Finals are coming again, and I'm really nervous about them. I'm sort of hoping I can pass chemistry---we were just handed our last tests back, and I got a high C. If I can pull off a grade like that, or even a better one next week, I'm sure I'll be okay.

This next week is going to be really tough, though... I hope I can do this. I mean, I believe in myself and all, but it's still so hard... At least I have summer break to look forward to. I can calm down then.
 
     

Light your way

 
Kyaa~   
09:09pm 27/05/2004
 
mood: rushed
The last track meet of the year is on Saturday! Oh, gosh. I forgot all about it until the captain reminded me. She's been helping tutor me in maths, because I'm pretty weak in that area, too. Plus, it helps me to understand some of the chem work better as well, and that's always a good thing.

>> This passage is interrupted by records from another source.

-- ==== Sys2Proof/Tests/Slice0.lean ====
section
/-! SUPPORT. The model's own tests. Expected results are the spec's: the vectors of spec/95_test_vectors.md, the words of
rule R61's layout, the forms of rules R68 and R69; and one witness for the hypotheses of each statement. -/

namespace Sys2Proof.Tests

open Sys2Proof.Machine

/-! ### Helpers -/

/-- A captured request that is due at the next edge. -/
def due (cmd : Byte) (a b : Word) : State :=
  { State.reset with curCmd := cmd, curA := a, curB := b, busy := true }

/-- A host's state after a reset, with these moves to make. -/
def hosting (script : List HostMove) : State := { State.reset with script := script }

/-- The next state, if the step answers one. -/
def nextOf : Host.Outcome State Fault Refusal → Option State
  | .next t => some t
  | _ => none

/-- The result and the code a completion leaves. -/
def resultOf (o : Host.Outcome State Fault Refusal) : Option (Word × BitVec 3) :=
  (nextOf o).map fun t => (t.rsp.result, t.rsp.err)

/-- The characters a completion leaves. -/
def charsOf (o : Host.Outcome State Fault Refusal) : Option (List Byte) :=
  (nextOf o).map fun t => responseChars t.rsp

/-! ### Well-formedness: each check refuses an ill-formed term -/

theorem test_wf_precision_over_field : (Instr.fmt 8).wellFormed = false := by decide
theorem test_wf_hex_no_digits : (Arg.hex []).wellFormed 1 = false := by decide
theorem test_wf_hex_nine_digits : (Arg.hex [1, 2, 3, 4, 5, 6, 7, 8, 9]).wellFormed 1 = false := by decide
theorem test_wf_dec_no_whole : (Arg.dec false [] [5]).wellFormed 1 = false := by decide
theorem test_wf_dec_not_a_raw_word : (Arg.dec false [0] [1]).wellFormed 1 = false := by decide
theorem test_wf_dec_too_large : (Arg.dec false [3, 2, 7, 6, 8] []).wellFormed 1 = false := by decide
theorem test_wf_dec_least : (Arg.dec true [3, 2, 7, 6, 8] []).wellFormed 1 = true := by decide
theorem test_wf_result_zero : (Arg.res 0).wellFormed 3 = false := by decide
theorem test_wf_result_of_itself : (Arg.res 3).wellFormed 3 = false := by decide
theorem test_wf_line_precision : (Line.fmt (.res 1) 8).wellFormed 2 = false := by decide
theorem test_wf_req_wide_command : (Line.req [1, 0, 0] [0] [0]).wellFormed 1 = false := by decide
theorem test_wf_listing_bad_second_line : listingWellFormed 1 [.q2f (.hex [1]), .q2f (.res 2)] = false := by decide

/-! ### Decoding: words written out from rule R61 (`RSV` `PREC` `OP`) -/

theorem test_decode_adds : decode 0b00_000_000#8 = .instr (.adds 0) := by decide
theorem test_decode_subs : decode 0b00_001_001#8 = .instr (.subs 1) := by decide
theorem test_decode_mul : decode 0b00_010_010#8 = .instr (.mul 2) := by decide
theorem test_decode_div : decode 0b00_011_011#8 = .instr (.div 3) := by decide
theorem test_decode_f2q : decode 0b00_100_100#8 = .instr (.f2q 4) := by decide
theorem test_decode_q2f : decode 0b00_101_101#8 = .instr (.q2f 5) := by decide
theorem test_decode_fmt : decode 0b00_110_110#8 = .instr (.fmt 6) := by decide
theorem test_decode_reserved_op : decode 0b00_000_111#8 = .illegal .reservedOp := by decide
theorem test_decode_reserved_bits : decode 0b10_000_000#8 = .illegal .reservedBits := by decide
theorem test_encode_fmt : encode (.fmt 6) = 0b00_110_110#8 := by decide
theorem test_table_word_fmt : decodeTableWord 8 0x0E = some (.fmt 1) := by decide
/-- No word is owned by two rows: they differ in a bit that both fix. -/
theorem test_table_rows_disjoint : opcodeTable.Pairwise (fun r q => r.pattern &&& q.mask ≠ q.pattern &&& r.mask) := by decide

/-! ### Results: the rows of spec/95_test_vectors.md named in each theorem -/

/-- ADDS-7. -/
theorem test_adds_one_past_min : resultOf (exec (.adds 0) (due 0x00 0xBFFFFFFF 0xC0000000)) = some (0x80000000, 0) := by decide
/-- ADDS-4. -/
theorem test_adds_signs_differ : resultOf (exec (.adds 0) (due 0x00 0x7FFFFFFF 0x80000000)) = some (0xFFFFFFFF, 0) := by decide
/-- SUBS-2: the literal rule of conflict C1 would saturate. -/
theorem test_subs_small_negative : resultOf (exec (.subs 0) (due 0x01 1 2)) = some (0xFFFFFFFF, 0) := by decide
/-- SUBS-3. -/
theorem test_subs_zero_minus_min : resultOf (exec (.subs 0) (due 0x01 0 0x80000000)) = some (0x7FFFFFFF, 0) := by decide
/-- MUL-5: the floor. -/
theorem test_mul_floors : resultOf (exec (.mul 0) (due 0x02 0xFFFFFFFF 1)) = some (0xFFFFFFFF, 0) := by decide
/-- MUL-7: the low 32 bits. -/
theorem test_mul_wraps : resultOf (exec (.mul 0) (due 0x02 0x7FFFFFFF 0x7FFFFFFF)) = some (0xFFFF0000, 0) := by decide
/-- DIV-3: toward zero. -/
theorem test_div_truncates : resultOf (exec (.div 0) (due 0x03 0xFFFF0000 0x00030000)) = some (0xFFFFAAAB, 0) := by decide
/-- DIV-7. -/
theorem test_div_zero_by_zero : resultOf (exec (.div 0) (due 0x03 0 0)) = some (0, 5) := by decide
/-- F2Q-18. -/
theorem test_f2q_negative_truncates : resultOf (exec (.f2q 0) (due 0x04 0xBDCCCCCD 0)) = some (0xFFFFE667, 0) := by decide
/-- F2Q-20. -/
theorem test_f2q_most_negative : resultOf (exec (.f2q 0) (due 0x04 0xC6FFFFFF 0)) = some (0x80000080, 0) := by decide
/-- Q2F-18: truncated, not rounded. -/
theorem test_q2f_truncates : resultOf (exec (.q2f 0) (due 0x05 0x12345678 0)) = some (0x4591A2B3, 0) := by decide
/-- Q2F-7. -/
theorem test_q2f_min : resultOf (exec (.q2f 0) (due 0x05 0x80000000 0)) = some (0xC7000000, 0) := by decide
/-- FMT-30: the longest output. -/
theorem test_fmt_longest : charsOf (exec (.fmt 7) (due 0x3E 0x80000080 0)) =
    some [0x2D, 0x33, 0x32, 0x37, 0x36, 0x37, 0x2E, 0x39, 0x39, 0x38, 0x30, 0x34, 0x36, 0x39] := by decide
/-- FMT-12: the carry. -/
theorem test_fmt_carries : charsOf (exec (.fmt 2) (due 0x16 0x7FFFFFFF 0)) = some [0x33, 0x32, 0x37, 0x36, 0x38] := by decide
/-- CMD-2, and what the block is after it. -/
theorem test_illegal_command : (nextOf (step (due 0x40 0x00010000 0x00010000))).map (fun t => (t.rsp.err, t.busy, t.rspValid)) =
    some (7, false, true) := by decide
/-- CMD-7, fetched as a table word, as the first step after reset. -/
theorem test_fetch_word : charsOf (step ({ State.reset with curA := 0x000C8000, curB := 0x12345678 }.withFetchWord 8 0x3E)) =
    some [0x31, 0x32, 0x2E, 0x35] := by decide
/-- The `rsp_str` value under the FMT table of spec/95_test_vectors.md. -/
theorem test_rsp_str : (nextOf (exec (.fmt 1) (due 0x0E 0x000C8000 0))).map (fun t => (outPorts t).rspStr) =
    some 0x000000000000000000000000352E3231 := by decide
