/-- The instruction is supervisor-only by its encoding (R63): the reads and writes of class S registers (R93) among
them. EVRD of a hub counter is decided when it runs (R407). -/
def supervisorOnly : Instr → Bool
  | .add _ => false
  | .sub _ => false
  | .mul _ => false
  | .mulh _ => false
  | .div _ => false
  | .rem _ => false
  | .and _ => false
  | .or _ => false
  | .xor _ => false
  | .andn _ => false
  | .shl _ => false
  | .shr _ => false
  | .sra _ => false
  | .rotr _ => false
  | .min _ => false
  | .max _ => false
  | .clz _ => false
  | .ctz _ => false
  | .popc _ => false
  | .brev _ => false
  | .ext _ => false
  | .bfx _ => false
  | .bfi _ => false
  | .mov _ => false
  | .lih _ => false
  | .sel _ => false
  | .cmp _ => false
  | .fadd _ => false
  | .fsub _ => false
  | .fmul _ => false
  | .ffma _ => false
  | .fdiv _ => false
  | .fsqrt _ => false
  | .fmin _ => false
  | .fmax _ => false
  | .fcmp _ => false
  | .fcvt _ => false
  | .plog _ => false
  | .pmov _ => false
  | .pmovScalar _ => false
  | .pmovAll _ => false
  | .bra _ => false
  | .jmp _ => false
  | .call _ => false
  | .callReg _ => false
  | .ret _ => false
  | .loop _ => false
  | .setvl _ => false
  | .trap _ => false
  | .eret _ => true
  | .mfs o => msrSupervisor o
  | .mts o => msrSupervisor o
  | .endI _ => false
  | .yield _ => false
  | .yieldRel _ => true
  | .nop _ => false
  | .tfence _ => false
  | .vadd _ => false
  | .vsub _ => false
  | .vmul _ => false
  | .vmulh _ => false
  | .vmadd _ => false
  | .vdiv _ => false
  | .vrem _ => false
  | .vand _ => false
  | .vor _ => false
  | .vxor _ => false
  | .vshl _ => false
  | .vshr _ => false
  | .vsra _ => false
  | .vmin _ => false
  | .vmax _ => false
  | .vabsd _ => false
  | .vsadd _ => false
  | .vssub _ => false
  | .vcmp _ => false
  | .vsel _ => false
  | .vwadd _ => false
  | .vwmul _ => false
  | .vnshr _ => false
  | .vid _ => false
  | .viota _ => false
  | .vfadd _ => false
  | .vfsub _ => false
  | .vfmul _ => false
  | .vfma _ => false
  | .vfnma _ => false
  | .vfdiv _ => false
  | .vfsqrt _ => false
  | .vfexp _ => false
  | .vfmin _ => false
  | .vfmax _ => false
  | .vfcmp _ => false
  | .vfclass _ => false
  | .vfcvt _ => false
  | .vfscale _ => false
  | .vfsgn _ => false
  | .vfqnt _ => false
  | .vfdqnt _ => false
  | .vfamax _ => false
  | .vslideup _ => false
  | .vslidedn _ => false
  | .vslideinUp _ => false
  | .vslideinDn _ => false
  | .vperm _ => false
  | .vxch _ => false
  | .vcompress _ => false
  | .vexpand _ => false
  | .vbcast _ => false
  | .vmvsx _ => false
  | .vmvxs _ => false
  | .vred _ => false
  | .vredX _ => false
  | .vfredo _ => false
  | .vfredt _ => false
  | .vfredmx _ => false
  | .mlog _ => false
  | .mpopc _ => false
  | .mfirst _ => false
  | .mset _ => false
  | .vsortk _ => false
  | .vmergek _ => false
  | .vsegred _ => false
  | .vsegnorm _ => false
  | .vsegscan _ => false
  | .vsetseg _ => false
  | .vgetseg _ => false
  | .fbuild _ => false
  | .fsplit _ => false
  | .fisect _ => false
  | .funion _ => false
  | .fmerge _ => false
  | .fcompact _ => false
  | .fexpand _ => false
  | .fgather _ => false
  | .fmulFibre _ => false
  | .fdot _ => false
  | .fscale _ => false
  | .focc _ => false
  | .fshift _ => false
  | .fsort _ => false
  | .fred _ => false
  | .fclear _ => false
  | .fclearPair _ => false
  | .mma _ => false
  | .mmas _ => false
  | .mmag _ => false
  | .mprom _ => false
  | .mzero _ => false
  | .mzeroC _ => false
  | .mdrain _ => false
  | .mfill _ => false
  | .mstat _ => false
  | .ld _ => false
  | .st _ => false
  | .vld _ => false
  | .vst _ => false
  | .vlds _ => false
  | .vsts _ => false
  | .vldx _ => false
  | .vstx _ => false
  | .vldf _ => false
  | .vstf _ => false
  | .vldp _ => false
  | .vstp _ => false
  | .pref _ => false
  | .cbinvWb _ => false
  | .cbinvWbi _ => false
  | .cbinvDisc _ => true
  | .fence _ => false
  | .fenceI _ => false
  | .amo _ => false
  | .cas _ => false
  | .vamo _ => false
  | .vldc _ => false
  | .vstc _ => false
  | .vamoc _ => false
  | .fld _ => false
  | .fst _ => false
  | .fwalk _ => false
  | .vqsync _ => false
  | .vqreplay _ => true
  | .qbind _ => false
  | .qrd _ => false
  | .fldq _ => false
  | .qrel _ => false
  | .acopy _ => false
  | .acopy2 _ => false
  | .waitt _ => false
  | .collArsum _ => false
  | .collArmax _ => false
  | .collAg _ => false
  | .collRssum _ => false
  | .collRsmax _ => false
  | .toksend _ => false
  | .taskpub _ => false
  | .taskcan _ => false
  | .arrive _ => false
  | .waitb _ => false
  | .sleep _ => false
  | .wake _ => false
  | .clbinv _ => false
  | .clbinvAll _ => false
  | .viewreg _ => false
  | .viewdel _ => false
  | .viewsync _ => false
  | .viewsyncTw _ => false
  | .viewstat _ => false
  | .viewstatD _ => false
  | .mtlbinvPage _ => true
  | .mtlbinvAsn _ => true
  | .mtlbinvAll _ => true
  | .pmig _ => true
  | .biassetHost _ => true
  | .biassetDev _ => true
  | .frecinv _ => true
  | .frecinvAll _ => true
  | .rdcyc _ => false
  | .rdseq _ => false
  | .waitseq _ => false
  | .rdclk _ => false
  | .cresync _ => true
  | .evsel _ => true
  | .evrd _ => false
  | .outcnt _ => false
  | .budrd _ => false
  | .packageReset _ _ _ => false
  | .cycleTick => false
  | .scalarWriteLand _ => false
  | .joinRelease _ => false
  | .queuePushResume _ => false
  | .queueEntryStart _ _ => false
  | .queueEntryComplete _ => false
  | .vectorFault _ => false
  | .queueFault _ => false
  | .interrupt _ => false
  | .preempt _ _ => false
  | .regstoreFill _ _ => false
  | .budgetCharge _ => false
  | .budgetRefill => false
  | .governorUpdate _ _ => false
  | .streamPrefetch _ _ _ => false
  | .requestHeaderRefused _ => false
  | .l2Fill _ _ => false
  | .dirRead _ _ => false
  | .dirOwnership _ _ => false
  | .writebackRequest _ _ => false
  | .writebackGrant _ _ => false
  | .synonymSwitch _ _ _ => false
  | .engineLineFinish _ _ => false
  | .copyOpComplete _ _ => false
  | .collComplete _ _ => false
  | .toksendRowPlace _ => false
  | .postedStoreAck _ => false
  | .domainTimeout _ => false
  | .promiseMissed _ => false
  | .viewsyncTimeout _ => false
  | .sleepTimeout _ => false
  | .migration _ => false
  | .migrationComplete _ => false
  | .holdQueueRetry _ => false
  | .biasFlipStep _ => false
  | .hostCxlMemRead _ _ => false
  | .hostCxlMemWrite _ _ => false
  | .doorbellWrite _ _ => false
  | .publishWrite _ => false
  | .hostPublication => false
  | .fencereqWrite _ => false
  | .dieLevelError _ => false
  | .hubLoss => false
  | .uncontainedAsnFault _ _ => false
  | .uncorrectableError _ => false
  | .packetArrival _ _ => false
  | .quarantineDelivery _ => false
  | .horizonBeat _ _ => false
  | .idleBeat _ _ => false
  | .windowStall _ => false
  | .resyncDrainTimeout => false
  | .watchBeat _ _ => false
  | .staleNotice _ _ => false
  | .derivationStart _ => false
  | .derivationPublish _ => false
  | .viewRead _ => false
  | .poolPush _ _ _ => false
  | .clbDropAck _ _ _ => false
  | .predecessorEvent _ _ _ => false
  | .dispatchClaim => false
  | .readyListAging _ => false
  | .level0Preempt => false
  | .taskRetirement _ => false
  | .taskFailure _ _ => false
  | .waitUnbind _ => false
  | .waitRebind _ => false
  | .irqsetWrite _ => false
  | .memrdyWrite _ => false
  | .configRegWrite _ _ _ _ => false
  | .managementMessage _ => false
  | .debugUnlock _ => false
  | .rilrovPortFailure _ => false
  | .lossOfFlow _ => false
  | .junctionTemperature _ _ => false
  | .memEnableControlWrite _ _ => false
  | .rilrovIngress _ _ => false
  | .ethernetIngress _ _ => false
  | .hostCxlResponse _ _ => false
  | .mtlbinvAcknowledge _ _ => false

end Sys2Proof
end

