/-- A hub: its configuration block (R424), its translator (R350, R352), its task-id counter (R308), its curator's queue
(R378) and its event counters (R401). -/
structure Hub where
  atbase : Word := 0
  hdmbase : Word := 0
  hdmsize : Word := 0
  doorbell : BitVec 16 := 0
  irqtgt : BitVec 13 := 0
  irqen : Bool := false
  uetbase : Word := 0
  pkgid : BitVec 10 := Config.pkgStrap
  fenced : BitVec 24 := 0
  fatal : Bool := false
  cfgerr : Bool := false
  taskvec : BitVec 48 := 0
  /-- The value of a write to PUBLISH in progress (R326). -/
  pubReq : Option Word := none
  pubResult : BitVec 3 := 0
  pubTid : BitVec 32 := 0
  mgmt : Bool := false
  notice : Bool := false
  errstat : BitVec 5 := 0
  memrdy : Bool := false
  /-- The host's memory-enable control of the port's CXL device DVSEC (R425), on hubs 0 and 4. -/
  memEnable : Bool := false
  counters : Vector EvCounter 16 := Vector.replicate 16 {}
  tidCtr : BitVec 29 := 0
  tlb : List TlbEntry := []
  /-- ASN-table entries held as snapshots, by ASN (R350). -/
  asnSnaps : Table (BitVec 256) := []
  derivQ : List (Nat × Nat) := []
  /-- Blocks of a new view, or to be derived again, for which the queue has no slot yet (log 39). -/
  derivWait : List (Nat × Nat) := []
  deriv : Option Deriv := none
  /-- Per master home, the last frontier confirmed by a watch beat (R417). -/
  confirmed : Table (Table (BitVec 32)) := []
  deriving DecidableEq, Repr

/-- A packet that waits in a quarantine (R391, R394), its counts rebuilt; `res` marks one in its source's reserved
entry. -/
structure Waiter where
  src : Nat
  cls : Nat
  num : BitVec 32
  deps : Table (BitVec 32)
  asn : Option (BitVec 16)
  res : Bool := false
  /-- The requester of a view read that its master homes have not confirmed, and the registration and block it reads (R417). -/
  reader : Option Nat := none
  view : Nat × Nat := (0, 0)
  deriving DecidableEq, Repr

/-- A packet that its source has yet to send (R392): source, destination, class and ASN. -/
structure Unsent where
  src : Nat
  dst : Nat
  cls : Nat
  asn : Option (BitVec 16)
  deriving DecidableEq, Repr

/-- What an agent that a fence has removed still shows besides its counts (R405): RSN, whether a resync ran, REMOVED, and the
touch tables of the package, as they stood at the fence. -/
structure AtFence where
  rsn : BitVec 4
  resync : Bool
  removed : BitVec 32
  touch : Table (BitVec 24)
  overflow : BitVec 24
  deriving DecidableEq, Repr

/-- The causal state of an agent (R388). LAST and HOR are indexed by 4 * agent + class, SENTF by 32 * destination +
agent; an index with no entry holds 0. -/
structure Clock where
  s : BitVec 32 := 0
  last : Table (BitVec 32) := []
  hor : Table (BitVec 32) := []
  d : Table (BitVec 32) := []
  f : Table (BitVec 32) := []
  sentf : Table (BitVec 32) := []
  ack : Table (BitVec 32) := []
  quar : List Waiter := []
  /-- Horizon requests outstanding, by source (R393). -/
  hreq : List Nat := []
  /-- Per class of the four, beats not yet applied: source, S and LAST (R393). -/
  beats : List Beat := []
  /-- S of the last beat received, by source (R11, R393). -/
  beatS : Table (BitVec 32) := []
  /-- The cycle of the last packet sent, by destination (R393). -/
  sentAt : Table Word := []
  /-- The touch table (R396): the C-dies heard from, by ASN. -/
  touch : Table (BitVec 24) := []
  overflow : BitVec 24 := 0
  /-- The agent is removed: the rest of its state as it stood at the fence (R405). -/
  gone : Option AtFence := none
  deriving DecidableEq, Repr

/-- A directory state (R356). -/
inductive DirSt where
  /-- Not tracked. -/
  | i
  /-- Shared by the dies of the vector. -/
  | s (v : BitVec 24)
  /-- Held by one die, clean or dirty. -/
  | em (d : Nat)
  /-- Held by the host: halves shared, halves modified, and the dies that share. -/
  | h (hs hm : BitVec 2) (v : BitVec 24)
  /-- Being written by an engine: agent and engine number. -/
  | g (agent eng : Nat)
  deriving DecidableEq, Repr

/-- The tag record of a physical frame (R223, R353). -/
structure TagRec where
  asn : BitVec 16
  glob : Bool
  granule : Nat
  deriving DecidableEq, Repr

/-- An entry of a victim buffer (R357): its die, its line, and whether a probe has taken its data; `place` is its request's place
while the request waits at the home (R356). -/
structure Victim where
  die : Nat
  line : Nat
  noData : Bool
  place : Option Nat := none
  deriving DecidableEq, Repr

/-- What the home holds of a line that a die has dirtied (R251, R356): its bytes and its poison. -/
structure DirtyLine where
  data : List Byte
  poison : Bool
  deriving DecidableEq, Repr

/-- A fill an L2 slice waits for, with the number of waiting requests (R224). -/
structure PendFill where
  die : Nat
  line : Nat
  waiters : Nat
  deriving DecidableEq, Repr

/-- How far a migration has come (R362): accepted; its page held, and being copied; aborted, with the outcome, the cause and the
PA of the failing line; or begun and abandoned under R320, with MIG still to be cleared. -/
inductive MigSt where
  | queued | copying
  | failing (outcome : Nat) (cause : BitVec 8) (line : Nat)
  | abandoned
  deriving DecidableEq, Repr

/-- A migration (R361, R362): the page's VA, ASN and size in bits, its frame, where its PTE stands, the new PA, the VA and the ASN
of the status record, and how far it has come. -/
structure Mig where
  va : Nat
  asn : BitVec 16
  bits : Nat
  frame : Nat
  ptePa : Nat
  newPa : Nat
  status : Nat
  hasn : BitVec 16
  st : MigSt := .queued
  deriving DecidableEq, Repr

/-- An operation accepted by an engine (R339 to R346, R361). -/
inductive EngOp where
  /-- ACOPY: ASN, privilege, core of the lane memory, DLM, SLM, destination, source, count. -/
  | copy (asn : BitVec 16) (sup : Bool) (core : Nat) (dlm slm : Bool) (dst src count : Nat)
  /-- ACOPY2: as ACOPY, with the origin list, stride, row bytes, rows and patches. -/
  | gather (asn : BitVec 16) (sup : Bool) (core : Nat) (dlm : Bool) (dst list : Nat) (stride : Int) (rb rows np : Nat)
  /-- COLL: ASN, privilege, GID, op, W, Q, destination, source, count, members N, own rank. -/
  | coll (asn : BitVec 16) (sup : Bool) (gid op w : Nat) (quant : Bool) (dst src count n rank : Nat)
  /-- PMIG. -/
  | mig (m : Mig)
  /-- A migration that has ended, but for its status record: the record's VA and ASN, and its two words (R362 step 7). -/
  | record (status : Nat) (hasn : BitVec 16) (w0 w1 : Nat)
  /-- An operation abandoned under R320, which completes in its turn. -/
  | abandoned
  deriving DecidableEq, Repr

/-- A fault recorded against a ticket (R343). -/
structure EngRecord where
  seq : Word
  raised : Bool := false
  cause : BitVec 8
  addr : Word
  tinfo : Word
  deriving DecidableEq, Repr

/-- A copy, collective or migration engine (R339, R398). -/
structure Engine where
  seq : Word := 0
  promise : Word := 0
  ops : List EngOp := []
  /-- Destination lines of the first operation already written (R274). -/
  pos : Nat := 0
  /-- The destination lines that operations took over at their acceptance, by ticket sequence (R274). -/
  took : Table (List Nat) := []
  recs : List EngRecord := []
  deriving DecidableEq, Repr

/-- The state of a task in the TCB (R305, R309), as the device follows it: `failing` is RUNNING with its harts being
stopped, to end FAILED with a status. -/
inductive TaskSt where
  | waiting | ready | running
  | failing (status : Nat)
  deriving DecidableEq, Repr

/-- The TCB's STATE is RUNNING. -/
def TaskSt.started : TaskSt → Bool
  | .running => true
  | .failing _ => true
  | _ => false

/-- What the device has still to do at the end of a task, in order: its completion word, under an ASN, from a hub; or what
one of its successors is told (R307, R309, R321). -/
inductive DevOp where
  | word (asn : BitVec 16) (va data : Word) (hub : Nat)
  | pred (asn : BitVec 16) (succ : Word) (ending : PredEnd) (hub : Nat)
  | tcb (task st status : Nat) (ending : PredEnd)
  deriving DecidableEq, Repr

/-- A published task (R305, R309, R314 to R316). `rank` is its place in the order in which tasks became READY (R311). -/
structure Task where
  tcb : Word
  /-- The physical address of the TCB, where its home updates it. -/
  pa : Nat
  asn : BitVec 16
  tid : BitVec 32
  st : TaskSt
  level : Nat
  readyAt : Word
  rank : Nat
  aged : Nat
  entry : BitVec 48
  lo : Nat
  hi : Nat
  strip : Nat
  harts : Nat
  idem : Bool
  farm : Bool
  dies : BitVec 24
  args : Word
  cursor : Nat
  /-- Strips to be handed out again ahead of the cursor (R317). -/
  reissue : List (Nat × Nat)
  /-- Strips handed out and not done: die, base and end (R316). -/
  out : List (Nat × Nat × Nat)
  master : Option Nat
  shadow : Option Nat
  nextOrd : Nat
  ended : Bool
  /-- A posted store of the task was lost (R319). -/
  lostPost : Bool
  deriving DecidableEq, Repr

/-- A view registration (R374, R382). -/
structure ViewReg where
  asn : BitVec 16
  desc : Word
  rel : Nat
  fmt : Nat
  policy : Nat
  l2es : Nat
  rows : Nat
  cols : Nat
  mbase : Nat
  mstride : Nat
  vbase : Nat
  vstride : Nat
  tbase : Nat
  /-- The scale array of the view's format record: DBASE, SBASE, SSTRIDE, LOG2ROW (R227). -/
  dbase : Nat
  sbase : Nat
  sstride : Nat
  log2row : Nat
  /-- The physical frames of the master's and the view's granules, by granule of the VA (R376). -/
  frames : Table Nat
  deriving DecidableEq, Repr

/-- The state of a view block (R377): 0 FRESH, 1 STALE, 2 DERIVING are its names. -/
inductive BlockSt where
  | fresh | stale | deriving_
  deriving DecidableEq, Repr

/-- What the home of a view block holds (R377). -/
structure ViewBlock where
  ver : BitVec 16 := 1
  tag : BitVec 16 := 0
  st : BlockSt := .stale
  redo : Bool := false
  p : Bool := false
  sat : Bool := false
  nv : Bool := false
  cause : BitVec 8 := 0
  published : Bool := false
  deriving DecidableEq, Repr

/-- A posted store in flight (R245): its hart and its address. -/
structure Posted where
  hart : Nat
  pa : Nat
  deriving DecidableEq, Repr

/-- Where a token row or its count word goes (R348, R429): a physical address, or an address at a remote fabric
endpoint, FEP, in its window. -/
inductive RowDest where
  | pa (a : Nat)
  | endpoint (fep : BitVec 32) (addr : Word)
  deriving DecidableEq, Repr

/-- A token row that TOKSEND has sent and that is not placed yet (R348): its bytes, where each piece of it goes, as an
offset in the row, a length and a destination, and where its count word is. -/
structure TokRow where
  hart : Nat
  die : Nat
  data : List Byte
  slot : List (Nat × Nat × RowDest)
  word : RowDest
  /-- Its place at the homes where it waits. -/
  place : Nat := 0
  deriving DecidableEq, Repr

How nerve-wracking, though! And finals are in another week. Just a week! I'm not looking forward to the results there. I already know that Captain is going to be in the Baragumi again, and I'll probably be stuck in the Momogumi. I can't even make it to the intermediate level on classes, and Captain's in the high-honors courses, for sure.

Ah, well. I managed a hundred on the last lab, and an eighty on the previous one. That means I get to run! I'm so glad. All that extra studying really paid off for me.

If anyone wants to come, that might be fun. There's going to be a few celebrations after, but I don't plan on attending any of them. The upperclassmen and I don't really get along too well, especially since half of them still think I was pretending when my kidney was stolen. I know I wasn't, and I know that there are people who believe me, but it still hurts to be doubted, especially since I have the scars to prove it. I won't show them, though, I won't show anyone.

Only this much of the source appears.